Novel Therapy for Langerhans Cell Histiocytosis Maintains 100% Response Rate
Ashish Kumar, MD, PhD, was optimistic about the protocol he developed in 2016 for Langerhans cell histiocytosis (LCH) and other histiocytic disorders. But even he could not have predicted a 100% treatment response rate. Kumar, co-director of the Histiocytosis Center at Cincinnati Children's, has used the protocol on more than 50 patients with no incidence of disease recurrence. Here he talks about his team's experience and plans for a clinical study.
Tell us about this new protocol.
We are using the kinase prohibitor trametinib to target the gene mutations that cause LCH. Children with LCH respond to it so spectacularly that we started offering trametinib as first-line therapy in 2018. We initially used dabrafenib in patients whose LCH carried the BRAF-V600E mutation, but since trametinib works in all mutations, we have switched to using trametinib in all patients.
How does this therapy differ from the standard of care?
The standard of care for newly diagnosed and relapsed or recurrent LCH is chemotherapy. Unfortunately, in 15-20% of patients, the disease does not respond to chemo at all. Even when chemo works, the relapse rate at the one-year mark is as high as 40%. We cannot predict upfront who will experience disease progression or relapse. Sometimes, recurrence can have permanent, life-changing consequences since LCH can cause irreversible damage to the liver and pituitary gland.
Contrast chemotherapy with our protocol of oral trametinib, a drug that has undergone early phase clinical trials in children with brain tumors and LCH. Rashes and fever are known side effects, but these are easily managed. Unlike chemotherapy, trametinib requires no central intravenous line and is not associated with immune suppression or chemotherapy's many other side effects. And, thus far, it always works.
With all this in mind, I cannot justify putting a child through chemo when I have something that I know is at least equally effective and often more effective.
Are other pediatric cancer centers adopting this approach?
Adoption has been slow. Pediatric oncologists are more comfortable offering experimental therapies in the context of a clinical trial. Generally speaking, I agree with this approach in treating cancer, where the biology of the disease is so complex and the mutations are not well-understood. But LCH is different — it isn't cancer, and we understand its biology and the associated mutations quite well. I hope that other practitioners will step outside their comfort zone and begin using targeted therapies like tremetinib to treat LCH. I would be happy to consult with any oncologist who wishes to do so in their own practice. As it is, patients are traveling to Cincinnati Children’s from as far away as England for the treatment.
Where do your clinical research efforts stand?

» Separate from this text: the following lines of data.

-- ==== Sys2Proof/Machine/Links.lean ====
section
/-! DEFINITION. Machine/Links.lean: what other blocks ask of a site link (08): handing over a batch, abandoning it, the present
state and latched flag of a fault kind, and the timers. -/

namespace Sys2Proof.Machine

/-! ## Frames (12.3) -/

/-- One entry of a BATCH frame. -/
def BatchEntry.bytes (e : BatchEntry) : List Byte :=
  be 3 e.air ++ be 2 e.reference ++ e.kind.code :: be 1 e.body.length ++ e.body

/-- A BATCH frame. -/
def batchFrame (toggle : Bool) (number : BitVec 8) (entries : List BatchEntry) : List Byte :=
  siteFrame 0x01 (yesNo toggle :: number :: be 1 entries.length ++ entries.flatMap (·.bytes))

/-- The body byte of a POLL: RA, whether RA is given, RESYNC, and in bit 3 ST, which so is in every POLL (R130, R138). -/
def pollByte (l : LinkRec) : Byte :=
  (if l.ra = some true then 1 else 0) + (if l.ra.isSome then 2 else 0) + (if l.resyncPending then 4 else 0)
    + (if l.st then 8 else 0)

/-- A POLL frame (R130); it carries ST whatever else it says (R138). -/
def pollFrame (l : LinkRec) : List Byte := siteFrame 0x02 [pollByte l]

/-- A POLL is sent, and the next is due 200 ms after it (R130). -/
def LinkRec.poll (l : LinkRec) (base : Nat) : LinkRec :=
  { l with tx := pollFrame l, pollWaiting := false, pollDue := some (base + Config.pollInterval) }

/-- A POLL that falls due is sent, or waits for the last byte of a BATCH frame on the line (R130). -/
def LinkRec.duePoll (l : LinkRec) (base : Nat) : LinkRec :=
  if l.sendingBatch then { l with pollWaiting := true, pollDue := none } else l.poll base

/-! ## Timers -/

/-- The end time of a timer started now with the link window (R128). -/
def windowEnds (s : State) (z : Zone) : Nat := s.sys.base + (s.link z).window * 1000

/-- Resync pending is set yes and its timer started, unless it is pending already (R131, R132, R135);
a site out of step, which R138 does not allow one that keeps to it, is met by this. -/
def beginResync (s : State) (z : Zone) : State :=
  let l := s.link z
  if l.resyncPending then s
  else s.setLink z { l with resyncPending := true, resync := some (windowEnds s z) }

/-! ## Handing over a batch (R131) -/

/-- The link is in step (R131). -/
def LinkRec.inStep (l : LinkRec) : Bool :=
  !l.resyncPending && match l.last with | some r => r.tt == l.st | none => false

/-- A frame goes on the line, or waits behind a BATCH frame on it (R130). -/
def LinkRec.transmitBatch (l : LinkRec) (frame : List Byte) : LinkRec :=
  if l.sendingBatch then { l with nextFrame := some frame } else { l with sendingBatch := true, tx := frame }

/-- The BATCH frame is sent with the toggle opposite to ST; ST and the batch take the toggle (R131). -/
def sendBatch (s : State) (z : Zone) (entries : List BatchEntry) : State :=
  let l := s.link z
  let toggle := !l.st
  let r := s.zone z
  match r.site with
  | none => s
  | some b =>
    (s.setZone z { r with site := some { b with toggle := some toggle } }).setLink z
      (({ l with st := toggle, batch := .sent }).transmitBatch (batchFrame toggle b.number entries))

/-- A batch is handed to its link: sent at once in step, else withheld (R131). -/
def linkHandover (s : State) (z : Zone) (entries : List BatchEntry) : State :=
  let l := s.link z
  if l.inStep then sendBatch s z entries
  else beginResync (s.setLink z { l with batch := .withheld entries }) z

/-! ## Abandoning a batch (R135, R134) -/

/-- The carrier timer of an ON_AIR batch that is abandoned: no-batch mode with its end time if the last reported carrier
was ON, else stopped (R134). -/
def LinkRec.carrierAfterAbandon (l : LinkRec) : Option (Bool × Nat) :=
  match l.carrier, l.last with
  | some (_, ends), some r => if r.carrier then some (false, ends) else none
  | _, _ => none

/-- The link's part of an abandonment (R135); a BATCH frame that waits behind another stays (log 44). -/
def linkAbandon (s : State) (z : Zone) : State :=
  let l := s.link z
  match l.batch with
  | .none => s
  | .withheld _ => s.setLink z { l with batch := .none }
  | .sent => beginResync (s.setLink z { l with batch := .none, take := none }) z
  | .onAir => s.setLink z { l with batch := .none, carrier := l.carrierAfterAbandon }

/-! ## Present states and latched flags (R139, R141, R142) -/

/-- A change of a latched flag: its notice unless masked, then the alarm outputs (R141, R142). -/
def latchChanged (s : State) (z : Zone) (k : FaultKind) : State :=
  let f := (s.link z).fault k
  evalAlarms (if f.masked then s else raise s (.faultChange z k f.latched f.present))

/-- A fault kind becomes present or not present; a kind that becomes present latches if its flag was clear (R139). -/
def setPresent (s : State) (z : Zone) (k : FaultKind) (value : Bool) : State :=
  let l := s.link z
  let f := l.fault k
  if value && !f.latched then
    latchChanged (s.setLink z (l.setFault k { f with present := true, latched := true })) z k
  else s.setLink z (l.setFault k { f with present := value })

/-- LINK_LOST becomes present: resync pending is set yes and the silence and resync timers stop (R136):
the fault that meets a site that departs from R138 by its silence, by no answer to a resync, or by not taking a batch. -/
def loseLink (s : State) (z : Zone) : State :=
  setPresent (s.setLink z { s.link z with resyncPending := true, silence := none, resync := none }) z .linkLost true

end Sys2Proof.Machine
end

We hope to start a clinical trial in 2022 to study the safety and efficacy of a kinase inhibitor as first-line therapy for LCH. It will be open to anyone with a histiocytic disorder. including those whose disease has recurred after chemotherapy.

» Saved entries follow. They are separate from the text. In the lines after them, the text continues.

-- ==== Sys2Proof/Certificates/Slice0/Obligations.lean ====
section
/-! DEFINITION. Certificates/Slice0/Obligations.lean: the statements for the provers. Each says from which states and operands a
command completes, and exactly what state it leaves; a block that is not named in the state it leaves is unchanged. `taken` and
`answered` (Safety.lean) are the two ends of every order; what `answered` leaves is a statement of its own. -/

section Statements

open Sys2Proof Sys2Proof.Machine

/-! ## The block as a whole -/

/-- A step with a command at the front of the queue is the meaning of that command on the queue's rest. Every command ends in a
next state, in every state of the part, and leaves the commands waiting behind it as they are; that a command whose event cannot
happen in the state it finds ends in a next state too is the model's choice (log 4). A step with no command waiting lets one
millisecond pass (the model's choice, log 3): the time base advances, a SET clock advances up to its last value (R180), and nothing
else changes. -/
def Obligations.StepTakesTheFrontCommand : Prop :=
  (
    ∀ (s : State) (c : Instr) (rest : List Instr), step (s.setPending (c :: rest)) = exec c (s.setPending rest))
  ∧ (
    ∀ (c : Instr) (s : State), ∃ t, exec c s = .next t ∧ t.pending = s.pending)
  ∧ (
    ∀ s : State, s.pending = [] →
      step s = .next (s.setSys
        { s.sys with base := s.sys.base + 1, clock := s.sys.clock.map fun t => min (t + 1) 4294967295999 }))

/-- The part after reset is the part after its first power-up with an empty store: the values the manual gives for it, and, as the
model's choices, the moment of log 1 (STARTED on the output line) and for the inputs and the time base the values of log 2:
LINK-HOLD high, the office link rate 115200 bit/s, the time base 0. No link has sent a frame and no line a token. -/
def Obligations.ResetIsTheFirstPowerUp : Prop :=
  let s := State.reset
  s.pending = [] ∧ s.port.mode = .standby ∧ s.port.orders = [] ∧ s.port.slot = none ∧ s.port.refusals = []
    ∧ s.port.ready = [] ∧ s.port.notices = [] ∧ s.port.lost = 0 ∧ s.port.rx = .hunt ∧ s.port.restart = .none
    ∧ s.port.linkHold = true ∧ s.port.silent = false
    ∧ s.port.sending = some ⟨.notice, officeFrame 0xC3 0 [0x00, 0x00, 0x00]⟩
    ∧ s.sys = { base := 0, clock := none, retention := true, rate := .r115200, storeFound := .empty, lastCause := .powerUp }
    ∧ s.dir.subs = [] ∧ (∀ e : Fin 8, s.dir.blocks[e] = none) ∧ s.dir.airMap = []
    ∧ s.store.pages = [] ∧ s.store.mailboxes = [] ∧ s.store.refCounter = 1
    ∧ s.money.accounts = [] ∧ s.money.plans = [] ∧ s.returns = []
    ∧ s.journal.records = [] ∧ s.journal.nextSeq = 1 ∧ s.journal.level = 1792 ∧ s.journal.high = false
    ∧ s.sched.retryDue = [] ∧ s.sched.ackDeadline = [] ∧ s.sched.expiry = []
    ∧ s.sched.classes.emergency = ⟨20, 10, 120, 15, 24, 3, 60, 0, false⟩
    ∧ s.sched.classes.priority = ⟨30, 30, 600, 10, 48, 2, 120, 200, false⟩
    ∧ s.sched.classes.normal = ⟨60, 60, 1800, 6, 72, 1, 300, 1000, false⟩
    ∧ (∀ n : LineId, s.line n
        = { cls := .caller, rate := 9600, entryTimeout := 15, idleTimeout := 30, ring := [], written := 0, read := 0
            hold := true, overrunNoticed := false, asm := .closed, overrunLatch := false, paused := false
            prompt := none, txd := [], timer := none, waitLimit := none })
    ∧ s.intake.phrases = [] ∧ s.intake.waitList = [] ∧ s.intake.announcements = 0
    ∧ s.dispatch.ticketWait = [] ∧ s.pool = 2048
    ∧ (∀ z : Zone, s.zone z
        = { state := .outOfService, homeGroup := 0, drainTimeout := 10, settleWindow := 5, emergency := [], priority := []
            normal := [], making := none, site := none, drainTimer := none, pattern := 0, nextBatch := 0 })
    ∧ (∀ g : GroupId, s.group g = { state := .free, pointer := 0, requests := 0, guardTime := 0 })
    ∧ (∀ z : Zone, s.link z
          = { st := false, ra := none, last := none, resyncPending := true, batch := .none, silence := none, resync := none
              take := none, carrier := none, settle := none, discarded := 0, window := 3, faults := (s.link z).faults
              rx := .hunt, pollDue := none, pollWaiting := false, sendingBatch := false, nextFrame := none, tx := [] }
        ∧ ∀ k : FaultKind, (s.link z).fault k = ⟨false, false, decide (k = .linkLost ∨ k = .carrierStuck), false⟩)
    ∧ s.sites.alarmA = ⟨0, false⟩ ∧ s.sites.alarmB = ⟨0, false⟩
    ∧ s.meter.enabled = false ∧ s.meter.interval = 5 ∧ s.meter.weight = 3 ∧ s.meter.timer = none ∧ s.meter.owing = []
    ∧ ∀ z : Zone, s.zoneMeter z
        = { threshold := 120, hysteresis := 20, count := 0, sample := 0, peak := 0, average := 0, congested := false }
/-! ## Orders and answers -/

/-- An order that can be executed is executed whole by the row of its kind, and answered; a refused order changes nothing
else (R8, R176, R177). An order row that finds the queue empty, or the answer slot still taken, or a start due, changes
nothing (R176, R183; log 4, log 8). An order whose body is not of the length its kind calls for, or whose counted text or list
does not fill the body, or whose text is too long, is answered BAD-FORM (R8, R187, R188; of the lengths, the sizes of some fields rest on
logs 10, 13, 40, 47 and 54). Which of two rows that share a kind runs an order, malformed ones included, is the model's choice (log 5). -/
def Obligations.OrdersAreExecutedAndAnswered : Prop :=
  (
    ∀ (c : Instr) (s : State) (kind tag : Byte) (body : List Byte) (rest : List Order),
      OrderAt s kind tag body rest → runsOrder c ⟨kind, tag, body⟩ = true →
        ∃ t r, exec c s = answered t kind tag r ∧ ((∀ fields, r ≠ .done fields) → t = taken s rest))
  ∧ (
    ∀ (c : Instr) (s : State), (∃ o, runsOrder c o = true) →
      s.port.orders = [] ∨ s.port.slot ≠ none ∨ s.port.restart = .due → exec c s = .next s)
  ∧ (
    ∀ (c : Instr) (length : Nat) (s : State) (kind tag : Byte) (body : List Byte) (rest : List Order),
      OrderAt s kind tag body rest → runsOrder c ⟨kind, tag, body⟩ = true →
      ((c, length) ∈ fixedLengths → body.length ≠ length → exec c s = answered (taken s rest) kind tag .badForm)
      ∧ (c = .classConfigWrite → body.length ≠ 14 → exec c s = answered (taken s rest) kind tag .badForm)
      ∧ ∀ fixed entry most, (c, fixed, entry, most) ∈ countedLengths → ¬ Counted body fixed entry most →
          exec c s = answered (taken s rest) kind tag .badForm)

/-! ## Subscriber Directory orders -/

/-- BLOCK-DEFINE writes an entry whose ranges are kept and which overlaps no other DEFINED entry, and refuses any other with
BAD-VALUE; BLOCK-CLEAR makes a DEFINED entry UNDEFINED and refuses an UNDEFINED one with UNKNOWN; an entry number out of
range is BAD-VALUE (R9, R10). -/
def Obligations.BlockOrdersWriteTheNumberPlan : Prop :=
  (∀ (s : State) (tag : Byte) (rest : List Order) (x : Nat) (fields : List Nat), 8 ≤ x → x < 256 →
    (OrderAt s 0x01 tag (writeFields [1, 4, 2, 2] (x :: fields)) rest → fields.length = 3 →
      exec .blockDefine s = answered (taken s rest) 0x01 tag .badValue)
    ∧ (OrderAt s 0x02 tag (writeFields [1] [x]) rest → exec .blockClear s = answered (taken s rest) 0x02 tag .badValue))
  ∧ ∀ (s : State) (tag : Byte) (rest : List Order) (e : Fin 8),
    (∀ first count index : Nat, first < 4294967296 → count < 65536 → index < 65536 →
      OrderAt s 0x01 tag (writeFields [1, 4, 2, 2] [e.val, first, count, index]) rest →
      let fits := first ≤ 9999999 ∧ 1 ≤ count ∧ count ≤ 4096 ∧ index ≤ 4095 ∧ first + count ≤ 10000000
        ∧ index + count ≤ 4096 ∧ ∀ (f : Fin 8) (b : NumberBlock), f ≠ e → s.dir.blocks[f] = some b →
          (first + count ≤ b.first ∨ b.first + b.count ≤ first) ∧ (index + count ≤ b.index ∨ b.index + b.count ≤ index)
      (fits → exec .blockDefine s
        = answered ((taken s rest).setDir { s.dir with blocks := s.dir.blocks.set e (some ⟨first, count, index⟩) })
            0x01 tag (.done []))
      ∧ (¬ fits → exec .blockDefine s = answered (taken s rest) 0x01 tag .badValue))
    ∧ (OrderAt s 0x02 tag (writeFields [1] [e.val]) rest →
      (s.dir.blocks[e] ≠ none → exec .blockClear s
        = answered ((taken s rest).setDir { s.dir with blocks := s.dir.blocks.set e none }) 0x02 tag (.done []))
      ∧ (s.dir.blocks[e] = none → exec .blockClear s = answered (taken s rest) 0x02 tag .unknown))
/-- SUB-DEFINE of a NUMERIC, ALPHA or TWO_WAY subscriber at a FREE index, with a defined account and an air address not in
the map: the record, the map entry and the account's count of references are written, and nothing else; an account FREE is
UNKNOWN, a target not FREE is STATE, an address in the map is IN-USE, in that order (R11). SUB-DEFINE of a GROUP of 1 to 16
defined subscribers, none of them a GROUP, at a FREE index with a defined account: the record is written, each member's
memberships count and the account's count of references rise by one, and nothing else changes; a FREE account or member is
UNKNOWN, a target not FREE is STATE, a member that is a GROUP is BAD-VALUE (R11, R3). Fields of any other form are BAD-VALUE
(R11, R187; the layout is the model's reading, log 10; that a NUMERIC or ALPHA record carries hold enabled with presence 01h is its
choice, log 47). -/
def Obligations.SubDefineWritesARecord : Prop :=
  (
    ∀ (s : State) (tag : Byte) (rest : List Order)
      (i kind account cls pAir air pHome home pRoam roam pHold hold pMembers : Nat) (members : List Nat),
      i < 65536 → kind < 256 → account < 65536 → cls < 256 → pAir < 256 → air < 16777216 → pHome < 256 → home < 256 →
      pRoam < 256 → roam < 256 → pHold < 256 → hold < 256 → pMembers < 256 → members.length < 256 →
      (∀ m ∈ members, m < 65536) →
      OrderAt s 0x03 tag
        (writeFields [2, 1, 2, 1, 1, 3, 1, 1, 1, 1, 1, 1, 1]
            [i, kind, account, cls, pAir, air, pHome, home, pRoam, roam, pHold, hold, pMembers]
          ++ (be 1 members.length ++ members.flatMap (be 2))) rest →
      let pager := kind ≤ 2 ∧ pAir = 1 ∧ air ≤ 4194303 ∧ pHome = 1 ∧ home ≤ 7 ∧ pRoam = 1
        ∧ (ZoneSet.zones (BitVec.ofNat 8 roam)).length ≤ 4 ∧ roam.testBit home = false ∧ pHold = 1 ∧ hold ≤ 1
        ∧ (hold = 1 → kind = 2) ∧ pMembers = 0
      let group := kind = 3 ∧ pAir = 0 ∧ pHome = 0 ∧ pRoam = 0 ∧ pHold = 0 ∧ pMembers = 1 ∧ 1 ≤ members.length
        ∧ members.length ≤ 16 ∧ members.Nodup ∧ (∀ m ∈ members, m ≤ 4095) ∧ i ∉ members
      ¬ (i ≤ 4095 ∧ account ≤ 1023 ∧ (cls = 1 ∨ cls = 2) ∧ (pager ∨ group)) →
      exec .subDefine s = answered (taken s rest) 0x03 tag .badValue)
  ∧
  (
    ∀ (s : State) (tag : Byte) (rest : List Order) (kind : PagerKind) (cls : PageClass) (home : Zone) (roam : ZoneSet)
      (hold : Bool) (i account air : Nat) (extra : List Nat),
      i ≤ 4095 → account ≤ 1023 → air ≤ 4194303 → cls ≠ .emergency → (ZoneSet.zones roam).length ≤ 4 →
      ZoneSet.mem roam home = false → (hold = true → kind = .twoWay) → extra.length < 256 → (∀ x ∈ extra, x < 65536) →
      OrderAt s 0x03 tag
        (writeFields [2, 1, 2, 1, 1, 3, 1, 1, 1, 1, 1, 1, 1]
            [i, kindNumber kind, account,
              classNumber cls, 1, air, 1, home.val, 1, roam.toNat, 1,
              (if hold then 1 else 0), 0]
          ++ (be 1 extra.length ++ extra.flatMap (be 2))) rest →
      let u : Subscriber := ⟨.active, account, cls, .pager ⟨kind, air, home, roam, hold, none, 0⟩⟩
      (s.account account ≠ none → s.sub i = none → Table.get s.dir.airMap air = none →
        exec .subDefine s
          = answered
              (((taken s rest).setDir
                  { s.dir with subs := Table.set s.dir.subs i u, airMap := Table.set s.dir.airMap air i }).modifyAccount account
                fun a => { a with subRefs := a.subRefs + 1 })
              0x03 tag (.done []))
      ∧ (s.account account = none → exec .subDefine s = answered (taken s rest) 0x03 tag .unknown)
      ∧ (s.account account ≠ none → s.sub i ≠ none → exec .subDefine s = answered (taken s rest) 0x03 tag .state)
      ∧ (s.account account ≠ none → s.sub i = none → Table.get s.dir.airMap air ≠ none →
          exec .subDefine s = answered (taken s rest) 0x03 tag .inUse))
  ∧ (
    ∀ (s : State) (tag : Byte) (rest : List Order) (cls : PageClass) (i account : Nat) (members : List Nat)
      (x1 x2 x3 x4 : Nat),
      i ≤ 4095 → account ≤ 1023 → cls ≠ .emergency → 1 ≤ members.length → members.length ≤ 16 → members.Nodup →
      (∀ m ∈ members, m ≤ 4095) → i ∉ members → x1 < 16777216 → x2 < 256 → x3 < 256 → x4 < 256 →
      OrderAt s 0x03 tag
        (writeFields [2, 1, 2, 1, 1, 3, 1, 1, 1, 1, 1, 1, 1]
            [i, 3, account, classNumber cls, 0, x1, 0, x2, 0, x3, 0, x4, 1]
          ++ (be 1 members.length ++ members.flatMap (be 2))) rest →
      (s.account account ≠ none → (∀ m ∈ members, ∃ u p, s.sub m = some u ∧ u.body = .pager p) → s.sub i = none →
        ∃ subs,
          exec .subDefine s
            = answered
                (((taken s rest).setDir { s.dir with subs := subs }).modifyAccount account
                  fun a => { a with subRefs := a.subRefs + 1 })
                0x03 tag (.done [])
          ∧ Table.get subs i = some ⟨.active, account, cls, .group members⟩
          ∧ (∀ m ∈ members, ∀ u p, s.sub m = some u → u.body = .pager p →
              Table.get subs m = some { u with body := .pager { p with memberships := p.memberships + 1 } })
          ∧ ∀ j, j ≠ i → j ∉ members → Table.get subs j = s.sub j)
      ∧ (s.account account = none ∨ (∃ m ∈ members, s.sub m = none) →
          exec .subDefine s = answered (taken s rest) 0x03 tag .unknown)
      ∧ (s.account account ≠ none → (∀ m ∈ members, s.sub m ≠ none) → s.sub i ≠ none →
          exec .subDefine s = answered (taken s rest) 0x03 tag .state)
      ∧ (s.account account ≠ none → (∀ m ∈ members, s.sub m ≠ none) → s.sub i = none →
          (∃ m ∈ members, ∃ u l, s.sub m = some u ∧ u.body = .group l) →
          exec .subDefine s = answered (taken s rest) 0x03 tag .badValue))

Also, we continue to learn about LCH in the lab. Our team performs molecular testing on every patient with LCH or histiocytic disease to identify the specific gene mutation responsible for the disease. Last year, our team discovered three novel gene mutations associated with these diseases. We recently launched a sensitive blood test to assess the presence of minimal residual disease in patients with BRAF-V600E-associated histiocytosis. This test is called HistioTrak and was developed by Somak Roy, MD, a molecular pathologist at Cincinnati Children’s, in collaboration with Jennifer Picarsic, MD. Dr. Picarsic is the Histiocytosis Center's co-director and a world-renowned pathologist in histiocytic disorders.